Metadata for each IDC version, one row per version:
  • idc_version: IDC version number
  • version_hash: MD5 hash of hashes of collections in this version
  • version_timestamp: Version creation timestamp
The following tables and views consist of metadata derived from one or more other IDC tables tables for convenience of the user. For each such table, <table_name>, there is also a corresponding view, <table_name>_view, that, when queried, generates an equivalent table. These views are intended as a reference; each view's SQL is available to be used for further investigation.
Several of these tables/views are discussed more completely here.

dicom_all, dicom_all_view

All date from dicom_metadata together with selected date from the auxiliary_metadata, original_collections_metadata, and analysis_results_metadata tables

segmentations, segmentations_view

Attributes of the segments stored in DICOM Segmentation objects

measurement_groups, measurement_groups_view

Measurement group sequences extracted from DICOM SR TID1500 objects

qualitative_measurements, qualitative_measurements_view

Coded evaluation results extracted from the DICOM SR TID1500 objects

quantitative_measurements, quantitative_measurements_view

Quantitative evaluation results extracted from the DICOM SR TID1500 objects

dicom_metadata_curated, dicom_metadata_curated_view

Curated columns from dicom_metadata

dicom_metadata_curated_series_level, dicom_metadata_curated_series_level_view

Curated columns from dicom_metadata that have been aggregated/cleaned up to describe content at the series level

idc_pivot_v<idc_version>

A view that is the basis for the queries performed by the IDC web app.

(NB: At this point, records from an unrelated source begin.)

-- ==== Sys2Proof/Machine/Core.lean ====
section
/-! DEFINITION. The machine behind the host's interface. -/

def Sys2Proof.core : Host.Core :=
  { State := Sys2Proof.Machine.State, Fault := Sys2Proof.Machine.Fault,
    Refusal := Sys2Proof.Machine.Refusal, step := Sys2Proof.Machine.step,
    reset := Sys2Proof.Machine.State.reset }
end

Collection-specific BigQuery tables

Most clinical data is found in the idc_v<idc_version>_clinical datasets. However, a few tables of clinical data are found in the idc_v<idc_version> datasets.

TCGA

The following tables contain TCGA-specific metadata:
  • tcga_biospecimen_rel9: biospecimen metadata
  • tcga_clinical_rel9: clinical metadata

NLST

IDC hosts a subset of the NLST clinical data, which was cleared for public sharing. If you need the full clinical data, please visit the Cancer Data Access System (CDAS) system.
The following tables contain NLST specific metadata. The detailed schema of those tables is available from the TCIA NLST collection page.
  • nlst_canc: "Lung Cancer"
  • nlst_ctab: "SCT Abnormalities"
  • nlst_ctabc: "SCT Comparison Abnormalities"
  • nlst_prsn: "Participant"
  • nlst_screen: "SCT Screening"

DICOM Stores

IDC utilizes a single Google Healthcare DICOM store to host all of the instances in the current IDC version. That store, however, is primarily intended to support visualization of the data using the OHIF and Slim viewers. At this time, we do not support access of the hosted data via DICOMWeb interface by IDC users. See more details in the discussion here, and please comment about your use case if you have a need to access data via the DICOMweb interface.